Apple has done their best to ensure that the out-of-box experience with their machines is as stable and as reliable as possible by controlling what parts will work with their systems. Although all current generation Macs use PC compatible DDR memory, Apple adheres strictly to JEDEC specifications and requires very strict adherence to their timing specifications for module compatibility. Apple ensures that all memory modules meet their timing requirements by not POSTing if incompatible memory is installed in the system. So, it is very important that you only use memory that's specifically made for the Mac that you're trying to upgrade.

Because all Macs configure their memory timings based on the SPD that Apple specifies, all memory is configured to have the same timings regardless of what the modules are capable of - in other words, all Mac memory performs the same. It's not possible to overclock the memory bus on Mac platforms either, so the maximum frequency capabilities of the modules don't matter either. All memory vendors these days offer lifetime warranties on their memory, so what it truly boils down to is compatibility and price - which is exactly what this guide is designed to compare.

As expected, all of the memory that we were sent worked perfectly fine with the systems in which they were intended to be used. We confirmed stable operation and performance by running a series of tests including: 1) real world use of the system, 2) Apple's Hardware Test, and 3) Xbench's memory test. There were no anomalies to report, which we expected from the start, since we were only reviewing Mac compatible memory. Since most Macs simply won't POST if you put incompatible memory in them, you're better off just sticking with the Mac memory line from your favorite vendor.

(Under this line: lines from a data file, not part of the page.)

/-- One closed part changes whole. -/
theorem HostCtx.Divided.changed {c d : HostCtx} {pre post : List (List SubEntry)} {g : List SubEntry} {o : Option (List SubEntry)}
    (div : c.Divided (pre ++ g :: post) o) (queued : g.all (·.queued) = true) {f : SubEntry → SubEntry}
    (desc : ∀ e, (f e).desc = e.desc) (one : oneState (g.map f) = true)
    (sq : d.sq = c.sq.map fun e => if e.isOf g then f e else e) (chain : d.chain = c.chain) (cq : d.cq = c.cq) :
    d.Divided (pre ++ g.map f :: post) o := by
  have tags : d.sq.map (·.desc.tag) = c.sq.map (·.desc.tag) := by
    rw [sq, List.map_map]
    refine List.map_congr_left fun e _ => ?_
    simp only [Function.comp_apply]
    split
    · rw [desc]
    · rfl
  refine ⟨by rw [sq, div.map_item queued f], ?_, ?_, ?_, div.opened, by rw [chain]; exact div.chain, by rw [tags, cq]; exact div.tags⟩
  · intro k hk
    simp only [List.mem_append, List.mem_cons] at hk
    rcases hk with (hk | rfl | hk) | hk
    · exact div.whole k (by simp [hk])
    · rw [wholeWork_map desc]
      exact div.whole g (by simp)
    · exact div.whole k (by simp [hk])
    · exact div.whole k (by simp only [List.mem_append]; exact .inr hk)
  · intro k hk
    simp only [List.mem_append, List.mem_cons] at hk
    rcases hk with hk | rfl | hk
    · exact div.states k (by simp [hk])
    · exact one
    · exact div.states k (by simp [hk])
  · intro k hk
    simp only [List.mem_append, List.mem_cons] at hk
    rcases hk with hk | rfl | hk
    · exact div.closed k (by simp [hk])
    · rw [isOpen_map desc]
      exact div.closed g (by simp)
    · exact div.closed k (by simp [hk])

theorem HostCtx.PartsFit.changed {c d : HostCtx} {table : TargetId → TableEntry} {pre post : List (List SubEntry)}
    {g : List SubEntry} {o : Option (List SubEntry)} (fit : c.PartsFit table (pre ++ g :: post) o) {f : SubEntry → SubEntry}
    (part : partFits table (g.map f)) (chain : d.chain = c.chain) : d.PartsFit table (pre ++ g.map f :: post) o := by
  refine ⟨fun k hk => ?_, by rw [chain]; exact fit.opened⟩
  simp only [List.mem_append, List.mem_cons] at hk
  rcases hk with (hk | rfl | hk) | hk
  · exact fit.parts k (by simp [hk])
  · exact part
  · exact fit.parts k (by simp [hk])
  · exact fit.parts k (by simp only [List.mem_append]; exact .inr hk)

/-- An item is one of the closed parts. -/
theorem HostCtx.Divided.split_item {c : HostCtx} {gs : List (List SubEntry)} {o : Option (List SubEntry)} (div : c.Divided gs o)
    {g : List SubEntry} (mem : g ∈ groups c.sq) (item : isItem g = true) :
    g.all (·.queued) = true ∧ ∃ pre post, gs = pre ++ g :: post := by
  simp only [isItem, Bool.and_eq_true, Bool.not_eq_true'] at item
  obtain ⟨⟨queued, closed⟩, _⟩ := item
  refine ⟨queued, List.append_of_mem ?_⟩
  rw [div.groups_eq] at mem
  rcases List.mem_append.1 mem with here | last
  · exact here
  · rw [(div.opened g (Option.mem_toList.1 last)).1] at closed
    cases closed

end Sys2Proof.Machine
end

section
/-! PROOFS. Every move of a host, and the acceptance of a descriptor, keeps the form of the Submission Queue and its fit to the table
(R14, R29, R34, R70, R82, R83). -/

namespace Sys2Proof.Machine

/-- A host whose queue has its form, and fits whatever table the host before it fits. -/
def HostCtx.DividesLike (d c : HostCtx) (gs : List (List SubEntry)) (o : Option (List SubEntry)) : Prop :=
  ∃ gs' o', d.Divided gs' o' ∧ ∀ table, c.PartsFit table gs o → d.PartsFit table gs' o'

/-- Parts leave whole. -/
theorem HostCtx.Divided.like_narrowed {c d : HostCtx} {gs : List (List SubEntry)} {o : Option (List SubEntry)}
    (div : c.Divided gs o) (p : List SubEntry → Bool) (sq : d.sq = ((gs ++ o.toList).filter p).flatten)
    (some : d.chain.isSome = o.any p) (chain : d.chain.isSome = true → d.chain = c.chain)
    (tags : (d.sq.map (·.desc.tag) ++ d.cq.map (·.tag)).Nodup) : d.DividesLike c gs o :=
  ⟨_, _, div.narrowed p sq some tags, fun _ fit => fit.narrowed p chain some⟩

/-- Queue, records and chain stay. -/
theorem HostCtx.Divided.like_same {c d : HostCtx} {gs : List (List SubEntry)} {o : Option (List SubEntry)} (div : c.Divided gs o)
    (sq : d.sq = c.sq) (chain : d.chain = c.chain) (tags : (d.sq.map (·.desc.tag) ++ d.cq.map (·.tag)).Nodup) :
    d.DividesLike c gs o :=
  ⟨gs, o, ⟨sq.trans div.sq, div.whole, div.states, div.closed, div.opened, by rw [chain]; exact div.chain, tags⟩,
    fun _ fit => ⟨fit.parts, by rw [chain]; exact fit.opened⟩⟩

/-! ## Queued work that ends (R36, R44) -/

/-- The open chain is among the parts that end exactly when it is picked. -/
theorem HostCtx.Divided.any_isOpen {c : HostCtx} {gs : List (List SubEntry)} {o : Option (List SubEntry)} (div : c.Divided gs o)
    (hit : List SubEntry → Bool) : ((gs ++ o.toList).filter (endsGroup hit)).any isOpen = o.any hit := by
  have closed : (gs.filter (endsGroup hit)).any isOpen = false := by
    rw [List.any_eq_false]
    intro g hg isO
    rw [div.closed g (List.mem_of_mem_filter hg)] at isO
    cases isO
  rw [List.filter_append, List.any_append, closed, Bool.false_or]
  cases o with
  | none => rfl
  | some g =>
    obtain ⟨isO, queued⟩ := div.opened g rfl
    cases picked : hit g <;> simp [endsGroup, queued, picked, isO]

The biggest shocker was how inflated some of the memory prices were, especially the upgrades available from Apple's own store:

Memory Price Comparison Apple's Pricing Cheapest Compatible Memory Apple Price Premium
512MB PowerBook G4 Upgrade $150 $84 $66
1GB Mac mini Upgrade $325 $190 $135
2GB Power Mac G5 Upgrade $800 $382 $418

The prices above shouldn't be any surprise, as all manufacturers charge an arm and a leg for their direct memory upgrades, yet some users are often afraid to install memory purchased from someone other than Apple. Rest assured that all of the memory reviewed here worked perfectly fine in our test systems, and we will continue to perform long-term testing on all of the modules even after this review is published, and report on any problems that may crop up. You're safe going with someone other than Apple, and you can save quite a bit doing so.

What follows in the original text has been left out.